Soldi per mangiare, per vestirsi, per pagarsi le medicine, per la scuola. Già, la scuola. Non c’è neanche diritto alla scuola in Turchia per i piccoli iracheni rifugiati. Un diritto mancato che fa soffrire i genitori che sanno che il futuro dei loro figli, lì o altrove, è legato agli studi, e che temono che le lunghe ore che i bambini passano in strada a giocare possano trasformarsi in potenziali pericoli.
“L’unica possibilità di studiare” spiega Padre Amer, “è una piccola scuola della Caritas nel quartiere di Kurtuluş dove vive la maggior parte degli iracheni e che è affidata a Padre Rodolfo Antoniazzi, un salesiano. Lì ai bambini viene impartito un insegnamento elementare, ma non delle materie scientifiche, ed un’infarinatura di inglese visto che quella sarà la lingua che potranno usare in qualsiasi parte del mondo. Inglese che viene insegnato anche agli adulti per la stessa ragione. I problemi però non mancano ed oltre a quello del personale poco qualificato all’insegnamento primario sono legati soprattutto all’igiene delle classi e dei bagni ed all’acqua che bevono.
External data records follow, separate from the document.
-- ==== Sys2Proof/Laws/KeepsData.lean ====
section
/-! SUPPORT. What the operations of columns, cores, counters, DMA, page keeper, scouts, jobs and peer ports keep (`Keeps`, Laws/Keeps.lean): one lemma each, built from
the lemmas of the operations it calls. -/

namespace Sys2Proof.Machine

/-! ## Column -/

theorem State.completeOp_keeps {z : State} (s : State) (c id : Nat) (hK : Keeps z s) : Keeps z (State.completeOp s c id) := by
  unfold State.completeOp
  try dsimp only
  repeat' (first | with_reducible assumption | intro _ | with_reducible apply State.modCore_keeps
                 | with_reducible apply keeps_ite | with_reducible apply keeps_ite_fst | with_reducible apply keeps_ite_snd
                 | with_reducible apply keeps_ite_snd_snd | with_reducible apply keepsO_ite | with_reducible exact keepsO_none
                 | with_reducible apply keepsO_some | split)

theorem State.modTier_keeps {z : State} (s : State) (c t : Nat) (f : Tier → Tier) (hK :
    Keeps z s) : Keeps z (State.modTier s c t f) := by
  unfold State.modTier
  try dsimp only
  repeat' (first | with_reducible assumption | intro _ | with_reducible apply State.modColumn_keeps
                 | with_reducible apply keeps_ite | with_reducible apply keeps_ite_fst | with_reducible apply keeps_ite_snd
                 | with_reducible apply keeps_ite_snd_snd | split)

theorem State.nbArrive_keeps {z : State} (s : State) (p c off : Nat) (job : Option (PartId × Fin 16)) (bs : List Byte) (hK :
    Keeps z s) : Keeps z (State.nbArrive s p c off job bs).1 := by
  unfold State.nbArrive
  try dsimp only
  repeat' (first | with_reducible assumption | intro _ | with_reducible apply State.modColumn_keeps
                 | with_reducible apply keeps_ite | with_reducible apply keeps_ite_fst | with_reducible apply keeps_ite_snd
                 | with_reducible apply keeps_ite_snd_snd | with_reducible apply keepsO_map | with_reducible apply keepsO_mapOf
                 | split)

theorem State.issueRefs_keeps {z : State} (s : State) (c t n : Nat) (hK : Keeps z s) : Keeps z (State.issueRefs s c t n) := by
  unfold State.issueRefs
  try dsimp only
  repeat' (first | with_reducible assumption | intro _ | with_reducible apply State.modTier_keeps
                 | with_reducible apply keeps_ite | with_reducible apply keeps_ite_fst | with_reducible apply keeps_ite_snd
                 | with_reducible apply keeps_ite_snd_snd | split)

theorem State.payRefs_keeps {z : State} (s : State) (c t : Nat) (hK : Keeps z s) : Keeps z (State.payRefs s c t) := by
  unfold State.payRefs
  try dsimp only
  repeat' (first | with_reducible assumption | intro _ | with_reducible apply State.modTier_keeps
                 | with_reducible apply State.issueRefs_keeps | with_reducible apply keeps_ite
                 | with_reducible apply keeps_ite_fst | with_reducible apply keeps_ite_snd
                 | with_reducible apply keeps_ite_snd_snd | split)

theorem State.drive_keeps {z : State} (s : State) (c pos : Nat) (cmd : TierCmd) (hK :
    Keeps z s) : Keeps z (State.drive s c pos cmd) := by
  unfold State.drive
  try dsimp only
  repeat' (first | with_reducible assumption | intro _ | with_reducible apply State.modColumn_keeps
                 | with_reducible apply keeps_ite | with_reducible apply keeps_ite_fst | with_reducible apply keeps_ite_snd
                 | with_reducible apply keeps_ite_snd_snd | split)

theorem State.pinBurst_keeps {z : State} (s : State) (c : Nat) (bs checks : List Byte) (hK :
    Keeps z s) : Keeps z (State.pinBurst s c bs checks) := by
  unfold State.pinBurst
  try dsimp only
  repeat' (first | with_reducible assumption | intro _ | with_reducible apply State.modColumn_keeps
                 | with_reducible apply keeps_ite | with_reducible apply keeps_ite_fst | with_reducible apply keeps_ite_snd
                 | with_reducible apply keeps_ite_snd_snd | split)

theorem State.pinOpen_keeps {z : State} (s : State) (c : Nat) (hK : Keeps z s) : Keeps z (State.pinOpen s c) := by
  unfold State.pinOpen
  try dsimp only
  repeat' (first | with_reducible assumption | intro _ | with_reducible apply State.drawn_keeps
                 | with_reducible apply State.pinBurst_keeps | with_reducible apply keeps_ite
                 | with_reducible apply keeps_ite_fst | with_reducible apply keeps_ite_snd
                 | with_reducible apply keeps_ite_snd_snd | with_reducible apply keepsO_map | with_reducible apply keepsO_mapOf
                 | split)

theorem State.pinValue_keeps {z : State} (s : State) (c v : Nat) (hK : Keeps z s) : Keeps z (State.pinValue s c v) := by
  unfold State.pinValue
  try dsimp only
  repeat' (first | with_reducible assumption | intro _ | with_reducible apply State.pinBurst_keeps
                 | with_reducible apply keeps_ite | with_reducible apply keeps_ite_fst | with_reducible apply keeps_ite_snd
                 | with_reducible apply keeps_ite_snd_snd | split)

theorem State.readStatus_keeps {z : State} (s : State) (c t : Nat) (hK : Keeps z s) : Keeps z (State.readStatus s c t) := by
  unfold State.readStatus
  try dsimp only
  repeat' (first | with_reducible assumption | intro _ | with_reducible apply State.drive_keeps
                 | with_reducible apply State.pinValue_keeps | with_reducible apply keeps_ite
                 | with_reducible apply keeps_ite_fst | with_reducible apply keeps_ite_snd
                 | with_reducible apply keeps_ite_snd_snd | split)

theorem State.goSlice_keeps {z : State} (s : State) (c t units b : Nat) (hK :
    Keeps z s) : Keeps z (State.goSlice s c t units b) := by
  unfold State.goSlice
  try dsimp only
  repeat' (first | with_reducible assumption | intro _ | with_reducible apply State.modTier_keeps
                 | with_reducible apply State.drive_keeps | with_reducible apply keeps_ite | with_reducible apply keeps_ite_fst
                 | with_reducible apply keeps_ite_snd | with_reducible apply keeps_ite_snd_snd | split)

theorem State.startSlice_keeps {z : State} (s : State) (c : Nat) (q : NbRecord) (hK :
    Keeps z s) : Keeps z (State.startSlice s c q) := by
  unfold State.startSlice
  try dsimp only
  repeat' (first | with_reducible assumption | intro _ | with_reducible apply State.goSlice_keeps
                 | with_reducible apply keeps_ite | with_reducible apply keeps_ite_fst | with_reducible apply keeps_ite_snd
                 | with_reducible apply keeps_ite_snd_snd | split)

theorem State.nbStore_keeps {z : State} (s : State) (c : Nat) (q : NbRecord) (mixed : Bool) (hK :
    Keeps z s) : Keeps z (State.nbStore s c q mixed) := by
  unfold State.nbStore
  try dsimp only
  repeat' (first | with_reducible assumption | intro _ | with_reducible apply State.each_keeps
                 | with_reducible apply State.drawn_keeps | with_reducible apply State.markRows_keeps
                 | with_reducible apply State.writeMem_keeps | with_reducible apply keeps_ite
                 | with_reducible apply keeps_ite_fst | with_reducible apply keeps_ite_snd
                 | with_reducible apply keeps_ite_snd_snd | with_reducible apply keepsO_map | with_reducible apply keepsO_mapOf
                 | split)

theorem State.abandonSequence_keeps {z : State} (s : State) (c : Nat) (bad : Bool) (hK :
    Keeps z s) : Keeps z (State.abandonSequence s c bad) := by
  unfold State.abandonSequence
  try dsimp only
  repeat' (first | with_reducible assumption | intro _ | with_reducible apply State.modColumn_keeps
                 | with_reducible apply State.modTier_keeps | with_reducible apply State.payRefs_keeps
                 | with_reducible apply State.nbStore_keeps | with_reducible apply keeps_ite
                 | with_reducible apply keeps_ite_fst | with_reducible apply keeps_ite_snd
                 | with_reducible apply keeps_ite_snd_snd | with_reducible apply keepsO_ite | with_reducible exact keepsO_none
                 | with_reducible apply keepsO_some | split)

theorem State.loadSequence_keeps {z : State} (s : State) (c : Nat) (q : NbRecord) (hK :
    Keeps z s) : Keeps z (State.loadSequence s c q) := by
  unfold State.loadSequence
  try dsimp only
  repeat' (first | with_reducible assumption | intro _ | with_reducible apply State.modColumn_keeps
                 | with_reducible apply State.modTier_keeps | with_reducible apply keeps_ite
                 | with_reducible apply keeps_ite_fst | with_reducible apply keeps_ite_snd
                 | with_reducible apply keeps_ite_snd_snd | with_reducible apply keepsO_ite | with_reducible exact keepsO_none
                 | with_reducible apply keepsO_some | with_reducible apply foldl_keeps | with_reducible apply foldl_keeps_fst
                 | with_reducible apply foldl_keeps_snd | with_reducible apply foldl_keeps_snd_snd
                 | with_reducible apply foldl_keeps_fst_fst | split)

theorem State.nbUncorrectable_keeps {z : State} (s : State) (c : Nat) (q : NbRecord) (a : Nat) (hK :
    Keeps z s) : Keeps z (State.nbUncorrectable s c q a) := by
  unfold State.nbUncorrectable
  try dsimp only
  repeat' (first | with_reducible assumption | intro _ | with_reducible apply State.countEcc_keeps
                 | with_reducible apply State.raise_keeps | with_reducible apply State.readStatus_keeps
                 | with_reducible apply State.abandonSequence_keeps | with_reducible apply keeps_ite
                 | with_reducible apply keeps_ite_fst | with_reducible apply keeps_ite_snd
                 | with_reducible apply keeps_ite_snd_snd | with_reducible apply keepsO_ite | with_reducible exact keepsO_none
                 | with_reducible apply keepsO_some | split)

theorem State.endSlice_keeps {z : State} (s : State) (c : Nat) (q : NbRecord) (u : Nat) (hK :
    Keeps z s) : Keeps z (State.endSlice s c q u) := by
  unfold State.endSlice
  try dsimp only
  repeat' (first | with_reducible assumption | intro _ | with_reducible apply State.modColumn_keeps
                 | with_reducible apply State.modTier_keeps | with_reducible apply State.payRefs_keeps
                 | with_reducible apply State.readStatus_keeps | with_reducible apply State.startSlice_keeps
                 | with_reducible apply keeps_ite | with_reducible apply keeps_ite_fst | with_reducible apply keeps_ite_snd
                 | with_reducible apply keeps_ite_snd_snd | split)

theorem State.tierCommand_keeps {z : State} (s : State) (c pos : Nat) (cmd : TierCmd) (f : Nat → State → State)
    (h : Keeps z s) (hf : ∀ k t, Keeps z t → Keeps z (f k t)) : Keeps z (State.tierCommand s c pos cmd f) := by
  unfold State.tierCommand
  try dsimp only
  repeat' (first | with_reducible assumption | intro _ | with_reducible apply hf | with_reducible apply State.each_keeps
                 | with_reducible apply State.modColumn_keeps | with_reducible apply State.drive_keeps
                 | with_reducible apply keeps_ite | with_reducible apply keeps_ite_fst | with_reducible apply keeps_ite_snd
                 | with_reducible apply keeps_ite_snd_snd | split)

theorem State.setRow_keeps {z : State} (s : State) (c t bank : Nat) (v : Option Nat) (hK :
    Keeps z s) : Keeps z (State.setRow s c t bank v) := by
  unfold State.setRow
  try dsimp only
  repeat' (first | with_reducible assumption | intro _ | with_reducible apply State.modTier_keeps
                 | with_reducible apply keeps_ite | with_reducible apply keeps_ite_fst | with_reducible apply keeps_ite_snd
                 | with_reducible apply keeps_ite_snd_snd | with_reducible apply keepsO_ite | with_reducible exact keepsO_none
                 | with_reducible apply keepsO_some | split)

theorem State.writeBurst_keeps {z : State} (s : State) (a : Nat) (data checks : List Byte) (hK :
    Keeps z s) : Keeps z (State.writeBurst s a data checks) := by
  unfold State.writeBurst
  try dsimp only
  repeat' (first | with_reducible assumption | intro _ | with_reducible apply Memory.wf_write
                 | with_reducible apply Memory.wf_erase | with_reducible apply foldl_tabWf | with_reducible apply tabWf_tabSet
                 | with_reducible apply genChecks_wf | with_reducible apply tabWf_filter | assumption
                 | with_reducible apply State.setMem_keeps | with_reducible apply State.setCheck_keeps
                 | with_reducible apply State.markRows_keeps | with_reducible apply keeps_ite
                 | with_reducible apply keeps_ite_fst | with_reducible apply keeps_ite_snd
                 | with_reducible apply keeps_ite_snd_snd | with_reducible apply foldl_keeps
                 | with_reducible apply foldl_keeps_fst | with_reducible apply foldl_keeps_snd
                 | with_reducible apply foldl_keeps_snd_snd | with_reducible apply foldl_keeps_fst_fst | split)

theorem State.contend_keeps {z : State} (s : State) (c pos : Nat) (hK : Keeps z s) : Keeps z (State.contend s c pos) := by
  unfold State.contend
  try dsimp only
  repeat' (first | with_reducible assumption | intro _ | with_reducible apply State.pinOpen_keeps
                 | with_reducible apply keeps_ite | with_reducible apply keeps_ite_fst | with_reducible apply keeps_ite_snd
                 | with_reducible apply keeps_ite_snd_snd | split)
La scuola infatti non fornisce acqua in bottiglia anche se quella dei rubinetti è stata ufficialmente dichiarata non potabile dal governo e così molti bambini si ammalano.”
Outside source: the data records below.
-- ==== Sys2Proof/Laws/KeepsPower.lean ====
section
/-! SUPPORT. What the operations of regulators, loops, telemetry, thermal, event queues, image, flash, supply, boot and perturbation keep (`Keeps`, Laws/Keeps.lean): one lemma each, built from
the lemmas of the operations it calls. -/

namespace Sys2Proof.Machine

/-! ## Measure -/

theorem State.modChanT_keeps {z : State} (s : State) (r k : Nat) (f : TlmChan → TlmChan) (hK :
    Keeps z s) : Keeps z (State.modChanT s r k f) := by
  unfold State.modChanT
  try dsimp only
  repeat' (first | with_reducible assumption | intro _ | with_reducible apply State.modTlm_keeps
                 | with_reducible apply keeps_ite | with_reducible apply keeps_ite_fst | with_reducible apply keeps_ite_snd
                 | with_reducible apply keeps_ite_snd_snd | split)

theorem State.restartSlots_keeps {z : State} (s : State) (r : Nat) (hK : Keeps z s) : Keeps z (State.restartSlots s r) := by
  unfold State.restartSlots
  try dsimp only
  repeat' (first | with_reducible assumption | intro _ | with_reducible apply State.modTlm_keeps
                 | with_reducible apply keeps_ite | with_reducible apply keeps_ite_fst | with_reducible apply keeps_ite_snd
                 | with_reducible apply keeps_ite_snd_snd | with_reducible apply foldl_keeps
                 | with_reducible apply foldl_keeps_fst | with_reducible apply foldl_keeps_snd
                 | with_reducible apply foldl_keeps_snd_snd | with_reducible apply foldl_keeps_fst_fst | split)

/-! ## Sluice -/

theorem State.judgeHold_keeps {z : State} (s : State) (c : Nat) (hK : Keeps z s) : Keeps z (State.judgeHold s c) := by
  unfold State.judgeHold
  try dsimp only
  repeat' (first | with_reducible assumption | intro _ | with_reducible apply State.modCore_keeps
                 | with_reducible apply State.modSeq_keeps | with_reducible apply keeps_ite | with_reducible apply keeps_ite_fst
                 | with_reducible apply keeps_ite_snd | with_reducible apply keeps_ite_snd_snd | with_reducible apply keepsO_ite
                 | with_reducible exact keepsO_none | with_reducible apply keepsO_some | split)

theorem State.rehold_keeps {z : State} (s : State) (hK : Keeps z s) : Keeps z (State.rehold s) := by
  unfold State.rehold
  try dsimp only
  repeat' (first | with_reducible assumption | intro _ | with_reducible apply State.each_keeps
                 | with_reducible apply State.shareHold_keeps | with_reducible apply State.judgeHold_keeps
                 | with_reducible apply keeps_ite | with_reducible apply keeps_ite_fst | with_reducible apply keeps_ite_snd
                 | with_reducible apply keeps_ite_snd_snd | split)

theorem State.clampHold_keeps {z : State} (s : State) (cs : List Nat) (hK : Keeps z s) : Keeps z (State.clampHold s cs) := by
  unfold State.clampHold
  try dsimp only
  repeat' (first | with_reducible assumption | intro _ | with_reducible apply State.each_keeps
                 | with_reducible apply State.modPower_keeps | with_reducible apply State.rehold_keeps
                 | with_reducible apply keeps_ite | with_reducible apply keeps_ite_fst | with_reducible apply keeps_ite_snd
                 | with_reducible apply keeps_ite_snd_snd | split)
Se solo chi legge avesse potuto ascoltare le parole ed incrociare lo sguardo di Padre Amer mentre mi raccontava ciò che aveva visto ad Istanbul avrebbe capito che la condizione di quei rifugiati è penosa più di quanto qualsiasi descrizione possa rendere percepibile.
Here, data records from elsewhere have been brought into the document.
-- ==== Sys2Proof/Laws/RegisterRows.lean ====
section
/-! SUPPORT. What a command that is one register write does, on a path that reaches the register: its register's rule and nothing
else, whether the rule takes the write, refuses it, or answers later. -/

namespace Sys2Proof.Machine

theorem State.answer_quiet (s : State) (p : Path) (r : Reply) : s.answer (asks p) r = s := by
  cases p <;> cases r <;> rfl

/-- A refusal with cause 5 is not counted. -/
theorem State.hostRefuse_quiet (s : State) (p : Path) : s.hostRefuse (asks p) 5 = s := by
  simp [State.hostRefuse, State.countRefusal, State.answer_quiet]

theorem bytesLe_leBytes4 (v : Nat) (h : v < 2 ^ 32) : bytesLe (leBytes 4 v) = v := by
  simp [leBytes, bytesLe]; omega

/-- The reply of a register's rule that a row carries no message for. -/
theorem State.pathWrite_rule {s t : State} {p : Path} {o v : Nat} {r : Reply} (h : s.pathAdmits p o = true) (hv : v < 2 ^ 32)
    (hw : s.writeReg (asks p) o v = (t, r)) (hr : r = .ok ∨ r = .err 5 ∨ r = .later) : s.pathWrite p o v = t := by
  cases p with
  | side =>
    simp only [State.pathAdmits, Bool.and_eq_true, decide_eq_true_eq, Bool.or_eq_true, Bool.not_eq_true', decide_eq_false_iff_not] at h
    obtain ⟨⟨h4, hwin⟩, hopen, hg⟩ := h
    have hg' : (decide (s.blockState = 6) && !alwaysOnReg o) = false := by
      rcases hg with hg | hg <;> simp [hg]
    have hq : (⟨.side, none⟩ : Request) = asks .side := rfl
    simp only [State.pathWrite, hopen, if_true, State.sideWrite, h4, ne_eq, not_true_eq_false, if_false, hg',
      show ¬ windowSize ≤ o by omega, Nat.mod_eq_of_lt hv, hq, hw, Bool.false_eq_true]
    rcases hr with rfl | rfl | rfl <;> simp [State.answer_quiet]
  | host tag =>
    simp only [State.pathAdmits, Bool.and_eq_true, decide_eq_true_eq, Bool.not_eq_true'] at h
    obtain ⟨⟨h4, hwin⟩, ⟨⟨⟨hready, hshut⟩, hawake⟩, hwait⟩, hadm⟩ := h
    have hreg : regOf (windowBase + o) = some o := by simp [regOf, hwin]
    have hp : (⟨.host tag, none⟩ : Request) = asks (.host tag) := rfl
    have hshut' : s.hostShut (HeldTx.mk (asks (.host tag)) false (windowBase + o) 4 (leBytes 4 v) .wait) = false := hshut
    have hwait' : s.mustWait (HeldTx.mk (asks (.host tag)) false (windowBase + o) 4 (leBytes 4 v) .wait) = false := hwait
    have hidle : s.boot.base ≠ .idle := by
      simp only [State.awake, Bool.and_eq_true, Bool.not_eq_true', decide_eq_false_iff_not] at hawake
      exact hawake.1
    have htag : reqTag (asks (.host tag)) = tag.val := rfl
    simp only [State.pathWrite, hready, Bool.not_true, Bool.not_false, Bool.false_eq_true, if_false, if_true, Nat.mod_eq_of_lt hv, hp,
      State.hostTake, quietRead, Bool.false_and, State.wokenBy, hawake, State.hostArrive, hshut', hidle, decide_false, hwait', hreg,
      State.takeRegister, State.regShape, h4, Nat.add_sub_cancel_left, htag, hadm, bytesLe_leBytes4 v hv, hw,
      decide_true, Bool.and_self, Bool.true_or, show ¬ (4 : Nat) = 8 by decide]
    rcases hr with rfl | rfl | rfl <;> simp [State.answer_quiet, State.hostRefuse_quiet]

end Sys2Proof.Machine
end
Padre Amer, ho chiesto, che speranze hanno queste persone? Cosa sognano?
Con nessuna esitazione la risposta è stata: “L’estero. Sognano di emigrare, di lasciare la Turchia, di ricominciare dal nulla in un paese, in un qualsiasi paese, che voglia dare loro una possibilità. Sono brave persone che non meritano ciò che sta succedendo loro. E’ ovvio che nessuno di loro ha dimenticato la patria, che in un piccolo angolo del loro cuore la vera speranza è quella di tornare a vivere da iracheni in Iraq, ma per ora quelli che tornano lo fanno solo perché non hanno più soldi per vivere in Turchia, specialmente se non sono stati inseriti nelle liste dell’UNHCR.”
E Lei, Padre Amer, cosa spera per loro?
“Che l’Europa apra loro le porte e li accolga perché lo meritano.”